In the training phase, the end-to-end neural network learns the mapping function

M_{θ}

from a large amount of labeled data

(y_{i}, x_{i}), i = 1, \dots, n

by solving:

I (x, z) = \sum_{i = 1}^{n} S_{i} (t_{i}),

(5)

where,

M_{θ}

is the mapping function of the neural network defined by a set of weights and biases

θ \in Θ

. N is the number of training samples.

y_{i}

are the input low-resolution images and

x_{i}

are the corresponding high physical spatial resolution images. We focus on enhancing the resolution reduction due to the limited aperture, i.e., the

L_{x}

and

L_{y}

in Equation (3).

2.3. The Construction of Simulated Dataset

Simulations are conducted to generate the data sets used for network training and testing. Linear frequency modulation signal waves with 70 kHz–100 kHz are emitted with the sonar source. The sonar source and array are set on the water surface, and the target is located underwater 20 m. Targets in the simulations are the corresponding consistent point target in each direction. The rounded receiving sonar array contains 256 elements. The radius of the array is set to 1.4 m to generate the low physical spatial resolution images. Besides, we expand the radius of the array to 4.2 m to simulate the case of high physical spatial resolution images achieved by a large aperture, which is illustrated in Figure 3. Hence, the labeled samples are realized, which corresponds to the reduction of physical resolution due to the limited aperture in practice.

We consider the case of a single target firstly, that is, there is only one target in the imaging area. The end-to-end neural network attempts to enhance the physical spatial resolution of the target in the sonar images. Specifically, the trained network would learn the projection from the limited aperture, low-resolution to large aperture, high-resolution. 1000 simulations are realized to generate the data sets, in which 800 samples are used in the training phase and 200 samples are applied in testing. The training set is independent of the testing set, that is, there is no iterative sample in two data sets. Figure 4 gives a clear look at the samples. Due to the aperture size, we can see the reduction of physical spatial resolution in Figure 4a, which demonstrates in larger target size and sidelobe.

The samples are pre-processed before being fed into the neural network. The preprocessing includes data normalization, logarithmic processing, and random order disruption. Usually, these steps could speed up the convergence of the network and optimize generalization performance.

In the training phase, the batch size is set to 20, and the network is trained for 100 epochs. The root mean square prop optimizer with a learning rate of 5 × 10⁻⁴, the momentum of 0.9, and weight decay of 1 × 10⁻⁸ is used to train the end-to-end network. The weights and biases of the proposed network are updated by the propagation of root mean square errors between the predicted high-resolution imaging and the ground truth.

In this study, all computational algorithms were implemented and executed utilizing MATLAB R2023a, operating within the Windows 11 environment.

3. Results and Discussion

3.1. Resolution Enhancing in the Single Target Case

The normalized loss curve is plotted in Figure 5. With the increase of the training epochs, the normalized loss on the whole test set gradually declines. When the epoch grows to 20, the normalized loss on the test set declines to 1 × 10⁻⁴. The normalized loss future reduces below 5 × 10⁻⁴ after finishing 100 epochs of training. The loss curve indicates that the end-to-end network is well trained and performs greatly on the entire test set.

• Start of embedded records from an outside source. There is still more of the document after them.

-- ==== Sys2Proof/Tests/Slice0.lean ====
section
/-! SUPPORT. The model's own tests: ill-formed terms that the check refuses, the command words of the spec, one step
of every command on small states, and a witness for the hypotheses of every statement. Expected values are those
that spec/95_test_vectors.md and spec/96_test_vectors_2.md print (V-…, P…) or the words of spec/30_encoding.md.
-/
open Sys2Proof Sys2Proof.Machine
namespace Sys2Proof.Tests
set_option Elab.async false

/-! ## Helpers -/

/-- A 32-byte string as the spec prints it, byte 0 first. -/
def hex32 (n : Nat) : Bytes32 := BitVec.ofNat 256 (intLe (beBytes 32 n))

/-- The field value whose encoding the spec prints. -/
def fe (n : Nat) : Fe := feOfNat (hex32 n).toNat

/-- The state after an outcome; the reset state where there is none. -/
def after (o : Outcome) : State :=
  match o with
  | .next t => t
  | _ => State.reset

/-- The state after one step that completes the command word `w`. -/
def ran (w : Nat) (s : State) : State := after (step (s.withFetchWord 32 w))

/-- `F[1]` = a, `F[2]` = b, and `T` = 1 so that a written 0 shows. -/
def withF (a b : Nat) : State := setT (putF (putF State.reset 1#4 (some (fe a))) 2#4 (some (fe b))) true

/-- `B[0]`, `B[1]`, `B[2]` given, `T` = 1. -/
def withB (x y z : Nat) : State :=
  setT (writeB (writeB (writeB State.reset 0#4 (hex32 x)) 1#4 (hex32 y)) 2#4 (hex32 z)) true

/-! Byte strings that come up often, as the spec prints them. -/

/-- p − 1. -/
abbrev pMinusOne : Nat := 0xecffffffffffffffffffffffffffffffffffffffffffffffffffffffffffff7f

/-- r1 of V-F1. -/
abbrev valueR1 : Nat := 0x6aad39f4c2aaed1a8a27e534ce4aa7426078fe43c27a88b4ada9dd74482b8410

/-- r2 of V-F1. -/
abbrev valueR2 : Nat := 0x232cae48c88fff9b500f0b4cca8e9f33a72971aa44125c7294d11bb5c82df818

/-- 2^256 − 1. -/
abbrev allOnes : Nat := 0xffffffffffffffffffffffffffffffffffffffffffffffffffffffffffffffff

/-- 1. -/
abbrev oneBytes : Nat := 0x0100000000000000000000000000000000000000000000000000000000000000

/-- 2. -/
abbrev twoBytes : Nat := 0x0200000000000000000000000000000000000000000000000000000000000000

/-- the encoding of `B`. -/
abbrev baseBytes : Nat := 0x5866666666666666666666666666666666666666666666666666666666666666

/-! The points of V-G1, coordinate by coordinate. -/

/-- P3, `B` (V-G1). -/
def p3B : P3 :=
  ⟨fe 0x1ad5258f602d56c9b2a7259560c72c695cdcd6fd31e2a4c0fe536ecdd3366921,
    fe baseBytes,
    fe oneBytes,
    fe 0xa3ddb7a5b38ade6df5525177809ff0207de3ab648e4eea6665768bd70f5f8767⟩

/-- Cached, `B` (V-G1). -/
def cachedB : Cached :=
  ⟨fe 0x853b8cf5c693bc2f190e8cfbc62d93cfc2423d6498480b2765bad4333a9dcf07,
    fe 0x3e9140d70539109db3be40d1059f39fd098a8f683484c1a56712f898922ffd44,
    fe oneBytes,
    fe 0x68aa7a870512c9ab9ec4aacc23e8d9268c5943ddcb7d1b5aa8650c9f687b116f⟩

/-- P1P1, 2·`B`, by the addition formula (V-G1). -/
def sum2B : P1P1 :=
  ⟨fe 0xc576df96ce2a7ab7d54b45dd017ec283f48daf92393aa99b95d92d5e3f7c1d1e,
    fe 0xb4dc404329ebba4238df6d5d1b76d1ae89d675c036eac4cfc1cc0b4f1459a217,
    fe 0xf26aa037ebc28c9e423540eac50443ffbd0a0554775d1cab52e13b9266bb0b30,
    fe 0xff945fc8143d7361bdcabf153afbbc0042f5faab88a2e354ad1ec46d9944f44f⟩

/-- P3, 2·`B` (V-G1). -/
def p3TwoB : P3 :=
  ⟨fe 0x7ed63f9fcfe6151592763a1688f844ded91b3c21e1d17657d46a0f9691886f3b,
    fe 0x7e004a879a4cd3b68d3707516756e1d627b8da140ff421599230db4cce9e6d33,
    fe 0x08861cf60b5b2d72ba98b531ff7bb250b475f61217b89cfda20ea2521aeae459,
    fe 0x89d9ca92e3c732c59b133d4800957472c1075eddfea66efcaa8d292dda086e1f⟩

/-- P1P1, 2·`B`, by the doubling formula (V-G1). -/
def dbl2B : P1P1 :=
  ⟨fe 0x59bb6f4b6715bddbeaa5a2ee003fe141fac657c91c9dd4cdcaec16af1fbe0e4f,
    fe 0x5a6ea0a194755d219cefb6ae0dbb68d744eb3a601b75e2e760e685278a2cd10b,
    fe 0x7935d09b7561464fa11a20f56282a1ff5e8502aabb2e8e55a9f01d49b3dd0518,
    fe 0x76ca2f648a9eb9b05ee5df0a9d7d5e00a17afd5544d171aa560fe2b64c22fa67⟩

/-- P2, 2·`B` (V-G1). -/
def p2TwoB : P2 :=
  ⟨fe 0x96f5cfe7b3794585a49d8e05223e9177f6064f4878b4dd15b5da836524e2db4e,
    fe 0x1680d2a126d3b46de3cd41d49955b8f509ae36c5037d489624cc3693b367db4c,
    fe 0x822187fdc2568b9c2e666dccff9e2c146d9dbdc4052e67bfa883a894863a7916⟩

/-- P1P1, `B` − `B` (V-G1). -/
def diff0 : P1P1 :=
  ⟨fe 0x0000000000000000000000000000000000000000000000000000000000000000,
    fe 0xf26aa037ebc28c9e423540eac50443ffbd0a0554775d1cab52e13b9266bb0b30,
    fe 0xff945fc8143d7361bdcabf153afbbc0042f5faab88a2e354ad1ec46d9944f44f,
    fe 0xf26aa037ebc28c9e423540eac50443ffbd0a0554775d1cab52e13b9266bb0b30⟩

/-- P3, the neutral element (V-G1). -/
def p3Zero : P3 :=
  ⟨fe 0x0000000000000000000000000000000000000000000000000000000000000000,
    fe 0x08861cf60b5b2d72ba98b531ff7bb250b475f61217b89cfda20ea2521aeae459,
    fe 0x08861cf60b5b2d72ba98b531ff7bb250b475f61217b89cfda20ea2521aeae459,
    fe 0x0000000000000000000000000000000000000000000000000000000000000000⟩
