-- ==== Sys2Proof/Machine/Alu24.lean ====
section
/-! DEFINITION. The 24-bit integer computational instructions (40_alu24.md). Flags: none (R28, R100). -/

namespace Sys2Proof.Machine

/-- Write `x[rd]` and go on past a 24-bit instruction (R100). -/
def next24 (s : State) (rd : Reg) (v : Word) : Res := .next (s.writeback rd v 3)

/-- A register shift of 24 bits: the distance comes from `dist` by `SHIFT_AMOUNT`, or the stop of
`refuse` (R101). -/
def shift24 (s : State) (rd : Reg) (a dist : Word) (op : Word → Nat → Word) : Res :=
  match shamt s.params.shiftAmount dist with
  | some n => next24 s rd (op a n)
  | none => .fault (.shiftDistanceOutOfRange dist)

/-- ADD (R110). -/
def execAdd (rd rs1 rs2 : Reg) (s : State) : Res :=
  next24 s rd (s.reg rs1 + s.reg rs2)

/-- SUB (R111). -/
def execSub (rd rs1 rs2 : Reg) (s : State) : Res :=
  next24 s rd (s.reg rs1 - s.reg rs2)

/-- AND (R112). -/
def execAnd (rd rs1 rs2 : Reg) (s : State) : Res :=
  next24 s rd (s.reg rs1 &&& s.reg rs2)

/-- XOR (R113). -/
def execXor (rd rs1 rs2 : Reg) (s : State) : Res :=
  next24 s rd (s.reg rs1 ^^^ s.reg rs2)

/-- OR (R114). -/
def execOr (rd rs1 rs2 : Reg) (s : State) : Res :=
  next24 s rd (s.reg rs1 ||| s.reg rs2)

/-- LSL (R115). -/
def execLsl (rd rs1 rs2 : Reg) (s : State) : Res :=
  shift24 s rd (s.reg rs1) (s.reg rs2) shiftLeft

/-- LSR (R116). -/
def execLsr (rd rs1 rs2 : Reg) (s : State) : Res :=
  shift24 s rd (s.reg rs1) (s.reg rs2) shiftRightLogical

/-- ASR (R117). -/
def execAsr (rd rs1 rs2 : Reg) (s : State) : Res :=
  shift24 s rd (s.reg rs1) (s.reg rs2) shiftRightArith

/-- ADDI (R118). -/
def execAddi (rd rs1 : Reg) (simm10 : BitVec 10) (s : State) : Res :=
  next24 s rd (s.reg rs1 + sext16 simm10)

/-- ANDI (R119). -/
def execAndi (rd rs1 : Reg) (simm10 : BitVec 10) (s : State) : Res :=
  next24 s rd (s.reg rs1 &&& sext16 simm10)

/-- XORI (R120). -/
def execXori (rd rs1 : Reg) (simm10 : BitVec 10) (s : State) : Res :=
  next24 s rd (s.reg rs1 ^^^ sext16 simm10)

/-- ORI (R121). -/
def execOri (rd rs1 : Reg) (simm10 : BitVec 10) (s : State) : Res :=
  next24 s rd (s.reg rs1 ||| sext16 simm10)

/-- LI (R122); it reads no register. -/
def execLi (rd : Reg) (simm10 : BitVec 10) (s : State) : Res :=
  next24 s rd (sext16 simm10)

/-- LSLI (R123). -/
def execLsli (rd rs1 : Reg) (uimm4 : BitVec 4) (s : State) : Res :=
  next24 s rd (shiftLeft (s.reg rs1) (immShamt uimm4))

/-- LSRI (R124). -/
def execLsri (rd rs1 : Reg) (uimm4 : BitVec 4) (s : State) : Res :=
  next24 s rd (shiftRightLogical (s.reg rs1) (immShamt uimm4))

/-- ASRI (R125). -/
def execAsri (rd rs1 : Reg) (uimm4 : BitVec 4) (s : State) : Res :=
  next24 s rd (shiftRightArith (s.reg rs1) (immShamt uimm4))

end Sys2Proof.Machine
end

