-- ==== Sys2Proof/Machine/Dispatch.lean ====
section
/-! DEFINITION. The meaning of every instruction: one arm for each constructor. -/

namespace Sys2Proof.Machine

/-- What a decoded instruction does, the pc holding its own address (R25). -/
def exec (i : Instr) (s : State) : Host.Outcome State Fault Refusal :=
  match i with
  | .add rd rs1 rs2 => Sys2Proof.Machine.execAdd rd rs1 rs2 s
  | .sub rd rs1 rs2 => Sys2Proof.Machine.execSub rd rs1 rs2 s
  | .and rd rs1 rs2 => Sys2Proof.Machine.execAnd rd rs1 rs2 s
  | .xor rd rs1 rs2 => Sys2Proof.Machine.execXor rd rs1 rs2 s
  | .or rd rs1 rs2 => Sys2Proof.Machine.execOr rd rs1 rs2 s
  | .lsl rd rs1 rs2 => Sys2Proof.Machine.execLsl rd rs1 rs2 s
  | .lsr rd rs1 rs2 => Sys2Proof.Machine.execLsr rd rs1 rs2 s
  | .asr rd rs1 rs2 => Sys2Proof.Machine.execAsr rd rs1 rs2 s
  | .addi rd rs1 simm10 => Sys2Proof.Machine.execAddi rd rs1 simm10 s
  | .andi rd rs1 simm10 => Sys2Proof.Machine.execAndi rd rs1 simm10 s
  | .xori rd rs1 simm10 => Sys2Proof.Machine.execXori rd rs1 simm10 s
  | .ori rd rs1 simm10 => Sys2Proof.Machine.execOri rd rs1 simm10 s
  | .li rd simm10 => Sys2Proof.Machine.execLi rd simm10 s
  | .lsli rd rs1 uimm4 => Sys2Proof.Machine.execLsli rd rs1 uimm4 s
  | .lsri rd rs1 uimm4 => Sys2Proof.Machine.execLsri rd rs1 uimm4 s
  | .asri rd rs1 uimm4 => Sys2Proof.Machine.execAsri rd rs1 uimm4 s
  | .beq rs1 rs2 simm10 => Sys2Proof.Machine.execBeq rs1 rs2 simm10 s
  | .bne rs1 rs2 simm10 => Sys2Proof.Machine.execBne rs1 rs2 simm10 s
  | .blt rs1 rs2 simm10 => Sys2Proof.Machine.execBlt rs1 rs2 simm10 s
  | .bltu rs1 rs2 simm10 => Sys2Proof.Machine.execBltu rs1 rs2 simm10 s
  | .ble rs1 rs2 simm10 => Sys2Proof.Machine.execBle rs1 rs2 simm10 s
  | .bleu rs1 rs2 simm10 => Sys2Proof.Machine.execBleu rs1 rs2 simm10 s
  | .j simm16 => Sys2Proof.Machine.execJ simm16 s
  | .jal simm16 => Sys2Proof.Machine.execJal simm16 s
  | .lw rd simm10 rs => Sys2Proof.Machine.execLw rd simm10 rs s
  | .lb rd simm10 rs => Sys2Proof.Machine.execLb rd simm10 rs s
  | .lbu rd simm10 rs => Sys2Proof.Machine.execLbu rd simm10 rs s
  | .sw rs simm10 rd => Sys2Proof.Machine.execSw rs simm10 rd s
  | .sb rs simm10 rd => Sys2Proof.Machine.execSb rs simm10 rd s
  | .mov rd rs => Sys2Proof.Machine.execMov rd rs s
  | .add2 rd rs => Sys2Proof.Machine.execAdd2 rd rs s
  | .sub2 rd rs => Sys2Proof.Machine.execSub2 rd rs s
  | .and2 rd rs => Sys2Proof.Machine.execAnd2 rd rs s
  | .xor2 rd rs => Sys2Proof.Machine.execXor2 rd rs s
  | .or2 rd rs => Sys2Proof.Machine.execOr2 rd rs s
  | .lsl2 rd rs => Sys2Proof.Machine.execLsl2 rd rs s
  | .lsr2 rd rs => Sys2Proof.Machine.execLsr2 rd rs s
  | .asr2 rd rs => Sys2Proof.Machine.execAsr2 rd rs s
  | .addi2 rd simm6 => Sys2Proof.Machine.execAddi2 rd simm6 s
  | .andi2 rd simm6 => Sys2Proof.Machine.execAndi2 rd simm6 s
  | .lsi rd simm6 => Sys2Proof.Machine.execLsi rd simm6 s
  | .lui rd simm6 => Sys2Proof.Machine.execLui rd simm6 s
  | .lsli2 rd uimm4 => Sys2Proof.Machine.execLsli2 rd uimm4 s
  | .lsri2 rd uimm4 => Sys2Proof.Machine.execLsri2 rd uimm4 s
  | .asri2 rd uimm4 => Sys2Proof.Machine.execAsri2 rd uimm4 s
  | .jalr rs => Sys2Proof.Machine.execJalr rs s
  | .jr rs => Sys2Proof.Machine.execJr rs s
  | .js simm11 => Sys2Proof.Machine.execJs simm11 s
  | .jsal simm11 => Sys2Proof.Machine.execJsal simm11 s
  | .lwsp rd uimm7 => Sys2Proof.Machine.execLwsp rd uimm7 s
  | .swsp rs uimm7 => Sys2Proof.Machine.execSwsp rs uimm7 s
  | .nop => Sys2Proof.Machine.execNop s

end Sys2Proof.Machine
end

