-- ==== Sys2Proof/Laws/State.lean ====
section
/-! SUPPORT. The small lemmas of the state's updates: one per field per update, and what a register reads
as after a register write. -/

namespace Sys2Proof.Machine

@[simp] theorem setReg_pc (s : State) (r : Reg) (v : Word) : (s.setReg r v).pc = s.pc := rfl
@[simp] theorem setReg_dmem (s : State) (r : Reg) (v : Word) : (s.setReg r v).dmem = s.dmem := rfl
@[simp] theorem setReg_imem (s : State) (r : Reg) (v : Word) : (s.setReg r v).imem = s.imem := rfl
@[simp] theorem setReg_params (s : State) (r : Reg) (v : Word) : (s.setReg r v).params = s.params := rfl

@[simp] theorem setPc_pc (s : State) (t : Word) : (s.setPc t).pc = t := rfl
@[simp] theorem setPc_regs (s : State) (t : Word) : (s.setPc t).regs = s.regs := rfl
@[simp] theorem setPc_dmem (s : State) (t : Word) : (s.setPc t).dmem = s.dmem := rfl
@[simp] theorem setPc_imem (s : State) (t : Word) : (s.setPc t).imem = s.imem := rfl
@[simp] theorem setPc_params (s : State) (t : Word) : (s.setPc t).params = s.params := rfl
@[simp] theorem setPc_written (s : State) (t : Word) : (s.setPc t).written = s.written := rfl
@[simp] theorem setPc_reg (s : State) (t : Word) (r : Reg) : (s.setPc t).reg r = s.reg r := rfl
@[simp] theorem setPc_isWritten (s : State) (t : Word) (r : Reg) :
    (s.setPc t).isWritten r = s.isWritten r := rfl

@[simp] theorem setDmem_pc (s : State) (m : Memory) : (s.setDmem m).pc = s.pc := rfl
@[simp] theorem setDmem_regs (s : State) (m : Memory) : (s.setDmem m).regs = s.regs := rfl
@[simp] theorem setDmem_dmem (s : State) (m : Memory) : (s.setDmem m).dmem = m := rfl
@[simp] theorem setDmem_imem (s : State) (m : Memory) : (s.setDmem m).imem = s.imem := rfl
@[simp] theorem setDmem_params (s : State) (m : Memory) : (s.setDmem m).params = s.params := rfl
@[simp] theorem setDmem_written (s : State) (m : Memory) : (s.setDmem m).written = s.written := rfl
@[simp] theorem setDmem_reg (s : State) (m : Memory) (r : Reg) : (s.setDmem m).reg r = s.reg r := rfl
@[simp] theorem setDmem_isWritten (s : State) (m : Memory) (r : Reg) :
    (s.setDmem m).isWritten r = s.isWritten r := rfl

/-- A register reads as what was last written to it. -/
@[simp] theorem reg_setReg (s : State) (r q : Reg) (v : Word) :
    (s.setReg r v).reg q = if q = r then v else s.reg q := by
  simp [State.setReg, State.reg, Vector.getElem_set, Fin.ext_iff, eq_comm]

/-- Exactly the register written counts as written from then on. -/
@[simp] theorem isWritten_setReg (s : State) (r q : Reg) (v : Word) :
    (s.setReg r v).isWritten q = if q = r then true else s.isWritten q := by
  simp [State.setReg, State.isWritten, Vector.getElem_set, Fin.ext_iff, eq_comm]

@[simp] theorem writeback_pc (s : State) (rd : Reg) (v len : Word) :
    (s.writeback rd v len).pc = s.pc + len := rfl
@[simp] theorem writeback_dmem (s : State) (rd : Reg) (v len : Word) :
    (s.writeback rd v len).dmem = s.dmem := rfl
@[simp] theorem writeback_imem (s : State) (rd : Reg) (v len : Word) :
    (s.writeback rd v len).imem = s.imem := rfl
@[simp] theorem writeback_params (s : State) (rd : Reg) (v len : Word) :
    (s.writeback rd v len).params = s.params := rfl
@[simp] theorem writeback_reg (s : State) (rd q : Reg) (v len : Word) :
    (s.writeback rd v len).reg q = if q = rd then v else s.reg q := by
  simp [State.writeback]
@[simp] theorem writeback_isWritten (s : State) (rd q : Reg) (v len : Word) :
    (s.writeback rd v len).isWritten q = if q = rd then true else s.isWritten q := by
  simp [State.writeback]

/-- The state after reset is the launch with the default parameters and empty images. -/
theorem reset_eq_launch : State.reset = State.launch Params.default [] [] := rfl

end Sys2Proof.Machine
end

Without loss of generality, we randomly select one testing sample to show the performance of the network. The predicted high-resolution imaging outputted by the trained network and the ground truth are shown in Figure 6a,b. One can see great visual agreement between the predicted result and the true high-resolution imaging, whether the resolution of the target or its intensity. Compared with the inputted low-resolution imaging established in Figure 6c, the resolution of the target in both directions is improved significantly.

The normalized maximum amplitude of Figure 6a,b in x and y directions are plotted in Figure 7 to reveal the difference between the network predicted high-resolution imaging and the real high-resolution imaging more clearly. Among them, x and y denote the floating-point numerical values associated with their respective directional components. The predicted profiles in Figure 7 are highly similar to the true ones. The tiny differences mainly occur in the amplitude at the top of the profiles, which have little effect on the determination of target resolution. The profiles in Figure 7 show that the network achieves the improvement of target resolution, while accurately preserving the position of the target, intensity distribution, and other important information.

An attempt is made to further enhance the resolution of the target, thereby pushing it to its theoretical limit (the impulse function of the target). The impulse function of the target is the impulse located at the target position and valued at 1. Usually, the impulse function of the target is the limitation of the physical spatial resolution, which contains the ideal target response of the imaging system. Based on the predicted high-resolution imaging, we use the same network structure to reconstruct the mapping from the high-resolution imaging to the impulse function of the target.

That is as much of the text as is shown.